**Exercise directions:** Nothing but the lines below between the line holding "LD16S (Table 6-7). -/" and the line holding "1 k g d a imm)", inclusive, should appear in the answer, each set down exactly.

**Entries provided:**
/-- PNOT (Table 6-5). -/
def execPnot (k : CoreId) (g : BitVec 3) (d a : BitVec 5) (s : State) : Res :=
  .next (s.issue k g (srWord 24 g d a 0) fun s gt =>
    let i := a.toNat % 8
    if 8 ≤ d.toNat then .trap 1
    else .done (s.modCore k.toNat fun c => c.setP d.toNat (!c.pv i) (gt || c.tagOfP i)))

/-! ### SI -/

/-- ADDI (Table 6-6). -/
def execAddi (k : CoreId) (g : BitVec 3) (d a : BitVec 5) (imm : BitVec 12) (s : State) : Res :=
  .next (s.si2 0 k g d a imm fun a => a + sext12 imm)

/-- ANDI (Table 6-6). -/
def execAndi (k : CoreId) (g : BitVec 3) (d a : BitVec 5) (imm : BitVec 12) (s : State) : Res :=
  .next (s.si2 1 k g d a imm fun a => a &&& sext12 imm)

/-- ORI (Table 6-6). -/
def execOri (k : CoreId) (g : BitVec 3) (d a : BitVec 5) (imm : BitVec 12) (s : State) : Res :=
  .next (s.si2 2 k g d a imm fun a => a ||| sext12 imm)

/-- XORI (Table 6-6). -/
def execXori (k : CoreId) (g : BitVec 3) (d a : BitVec 5) (imm : BitVec 12) (s : State) : Res :=
  .next (s.si2 3 k g d a imm fun a => a ^^^ sext12 imm)

/-- SHLI (Table 6-6). -/
def execShli (k : CoreId) (g : BitVec 3) (d a : BitVec 5) (imm : BitVec 12) (s : State) : Res :=
  .next (s.siSh 4 k g d a imm fun a n => a <<< n)

/-- SHRI (Table 6-6). -/
def execShri (k : CoreId) (g : BitVec 3) (d a : BitVec 5) (imm : BitVec 12) (s : State) : Res :=
  .next (s.siSh 5 k g d a imm fun a n => a >>> n)

/-- SRAI (Table 6-6). -/
def execSrai (k : CoreId) (g : BitVec 3) (d a : BitVec 5) (imm : BitVec 12) (s : State) : Res :=
  .next (s.siSh 6 k g d a imm fun a n => a.sshiftRight n)

/-- SEQI (Table 6-6). -/
def execSeqi (k : CoreId) (g : BitVec 3) (d a : BitVec 5) (imm : BitVec 12) (s : State) : Res :=
  .next (s.siP 7 k g d a imm fun a => a == sext12 imm)

/-- SLTI (Table 6-6). -/
def execSlti (k : CoreId) (g : BitVec 3) (d a : BitVec 5) (imm : BitVec 12) (s : State) : Res :=
  .next (s.siP 8 k g d a imm fun a => a.slt (sext12 imm))

/-- SLTUI (Table 6-6). -/
def execSltui (k : CoreId) (g : BitVec 3) (d a : BitVec 5) (imm : BitVec 12) (s : State) : Res :=
  .next (s.siP 9 k g d a imm fun a => a.ult (sext12 imm))

/-- LI (Table 6-6): the 17 bits of the fields a and imm, sign-extended. -/
def execLi (k : CoreId) (g : BitVec 3) (d a : BitVec 5) (imm : BitVec 12) (s : State) : Res :=
  .next (s.issue k g (siWord 10 g d a imm) fun s gt =>
    .done (s.modCore k.toNat fun c => c.setS d (sextN 17 (a.toNat * 4096 + imm.toNat)) gt))

/-- LIS (Table 6-6): d shifted left by 16, with 16 bits from a[3:0] and imm; a[4] is zero or cause 1. -/
def execLis (k : CoreId) (g : BitVec 3) (d a : BitVec 5) (imm : BitVec 12) (s : State) : Res :=
  .next (s.issue k g (siWord 11 g d a imm) fun s gt =>
    if 16 ≤ a.toNat then .trap 1
    else .done (s.modCore k.toNat fun c =>
      c.setS d ((c.sv d <<< 16) ||| zextN (a.toNat * 4096 + imm.toNat)) (gt || c.tagOfS d)))

/-! ### MEM -/

/-- LD8U (Table 6-7). -/
def execLd8u (k : CoreId) (g : BitVec 3) (d a : BitVec 5) (imm : BitVec 12) (s : State) : Res :=
  .next (s.load 0 1 k g d a imm zextN)

/-- LD16U (Table 6-7). -/
def execLd16u (k : CoreId) (g : BitVec 3) (d a : BitVec 5) (imm : BitVec 12) (s : State) : Res :=
  .next (s.load 1 2 k g d a imm zextN)

/-- LD32U (Table 6-7). -/
def execLd32u (k : CoreId) (g : BitVec 3) (d a : BitVec 5) (imm : BitVec 12) (s : State) : Res :=
  .next (s.load 2 4 k g d a imm zextN)

/-- LD64 (Table 6-7). -/
def execLd64 (k : CoreId) (g : BitVec 3) (d a : BitVec 5) (imm : BitVec 12) (s : State) : Res :=
  .next (s.load 3 8 k g d a imm zextN)

/-- LD8S (Table 6-7). -/
def execLd8s (k : CoreId) (g : BitVec 3) (d a : BitVec 5) (imm : BitVec 12) (s : State) : Res :=
  .next (s.load 4 1 k g d a imm (sextN 8))

/-- LD16S (Table 6-7). -/
def execLd16s (k : CoreId) (g : BitVec 3) (d a : BitVec 5) (imm : BitVec 12) (s : State) : Res :=
  .next (s.load 5 2 k g d a imm (sextN 16))

/-- LD32S (Table 6-7). -/
def execLd32s (k : CoreId) (g : BitVec 3) (d a : BitVec 5) (imm : BitVec 12) (s : State) : Res :=
  .next (s.load 6 4 k g d a imm (sextN 32))

/-- ST8 (Table 6-7). -/
def execSt8 (k : CoreId) (g : BitVec 3) (d a : BitVec 5) (imm : BitVec 12) (s : State) : Res :=
  .next (s.store 7 1 k g d a imm)

/-- ST16 (Table 6-7). -/
def execSt16 (k : CoreId) (g : BitVec 3) (d a : BitVec 5) (imm : BitVec 12) (s : State) : Res :=
  .next (s.store 8 2 k g d a imm)

/-- ST32 (Table 6-7). -/
def execSt32 (k : CoreId) (g : BitVec 3) (d a : BitVec 5) (imm : BitVec 12) (s : State) : Res :=
  .next (s.store 9 4 k g d a imm)

/-- ST64 (Table 6-7). -/
def execSt64 (k : CoreId) (g : BitVec 3) (d a : BitVec 5) (imm : BitVec 12) (s : State) : Res :=
  .next (s.store 10 8 k g d a imm)

/-- TLD (Table 6-7): d[4] is zero or cause 1. A tile descriptor register carries no tag (log entry 9). -/
def execTld (k : CoreId) (g : BitVec 3) (d a : BitVec 5) (imm : BitVec 12) (s : State) : Res :=
  .next (s.issue k g (memWord 11 g d a imm) fun s _ =>
    let off := memAddr ((s.core k.toNat).sv a) imm
    if 16 ≤ d.toNat then .trap 1
    else match memTrap off 16 with
      | some cause => .trap cause
      | none =>
        let t : Tile := BitVec.ofNat 128 (s.spRead k.toNat off 16)
        .done (s.modCore k.toNat fun c => { c with t := Tab.put d.toNat t c.t }))

/-- TST (Table 6-7). -/
def execTst (k : CoreId) (g : BitVec 3) (d a : BitVec 5) (imm : BitVec 12) (s : State) : Res :=
  .next (s.issue k g (memWord 12 g d a imm) fun s gt =>
    let c := s.core k.toNat
    let off := memAddr (c.sv a) imm
    let tag := gt || c.tagOfS a
    if 16 ≤ d.toNat then .trap 1
    else match memTrap off 16 with
      | some cause => .trap cause
      | none =>
        if s.tagStoreBad k.toNat tag off 16 then .trap 8
        else .done (s.spStore k.toNat off (leBytes (Tab.get (0 : Tile) c.t d.toNat).toNat 16) tag))

/-- The value of a CSR (Table 6-3), or none where the number is reserved. NUM_ registers stand from 0x010 (R325). -/
def State.csr (s : State) (k : Nat) (n : Nat) : Option DWord :=
  let c := s.core k
  match n with
  | 0x000 => some (zextN k)
  | 0x001 => some (zextN ((s.coreOwner k).getD 0))
  | 0x002 => some (zextN ((s.rankOf k).getD 0xFFFFFFFF))
  | 0x003 => some (zextN s.lapN)
  | 0x004 => some (zextN c.posCap)
  | 0x005 => some (zextN (c.recallFlag.toNat + 2 * c.lateWait.toNat + 4 * c.replayed.toNat))
  | 0x006 => some (zextN c.opNext)
  | 0x007 => some (zextN (c.cq.length % 64 + (min 8 c.hq.length) * p2 8 + (c.rq.length % 128) * p2 12))
  | 0x008 => some (zextN (s.get (F.CORE_LATE_count k)))
  | 0x009 => some (zextN (c.prov % 16 + c.anyTag.toNat * 16))
  | 0x00A => some (match c.ckpt with | some pc => zextN (pc.toNat + p2 31) | none => 0)
  | 0x00B =>
    let clk := Tab.get MeshSt.nominalClk s.mesh.clk (regionOf k)
    some (zextN ((s.now - c.startFc) * clk / 1200))
  | n => if 0x010 ≤ n ∧ n ≤ 0x01C then some (zextN (s.rd ⟨(R.NUM_CFG k).off + 4 * (n - 0x010),
      if n = 0x010 then 0xCF else 0⟩)) else none

/-- An access to a NUM_ CSR waits for the ATTEND in progress (R321). -/
def numCsrWaits (c : Core) (n : Nat) : Bool := c.attend.isSome && decide (0x010 ≤ n) && decide (n ≤ 0x01F)

/-- CSRR (R232): a reserved number is cause 1; a read of lap captures pos. -/
def execCsrr (k : CoreId) (g : BitVec 3) (d : BitVec 5) (imm : BitVec 12) (s : State) : Res :=
  .next (s.issue k g (memWord 13 g d 0 imm) fun s gt =>
    match s.csr k.toNat imm.toNat with
    | none => .trap 1
    | some v =>
      if numCsrWaits (s.core k.toNat) imm.toNat then .stall else
      .done (s.modCore k.toNat fun c =>
        (if imm.toNat = 3 then { c with posCap := s.pos.toNat } else c).setS d v gt))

**Output of the task:**
/-- LD16S (Table 6-7). -/
def execLd16s (k : CoreId) (g : BitVec 3) (d a : BitVec 5) (imm : BitVec 12) (s : State) : Res :=
  .next (s.load 5 2 k g d a imm (sextN 16))

/-- LD32S (Table 6-7). -/
def execLd32s (k : CoreId) (g : BitVec 3) (d a : BitVec 5) (imm : BitVec 12) (s : State) : Res :=
  .next (s.load 6 4 k g d a imm (sextN 32))

/-- ST8 (Table 6-7). -/
def execSt8 (k : CoreId) (g : BitVec 3) (d a : BitVec 5) (imm : BitVec 12) (s : State) : Res :=
  .next (s.store 7 1 k g d a imm)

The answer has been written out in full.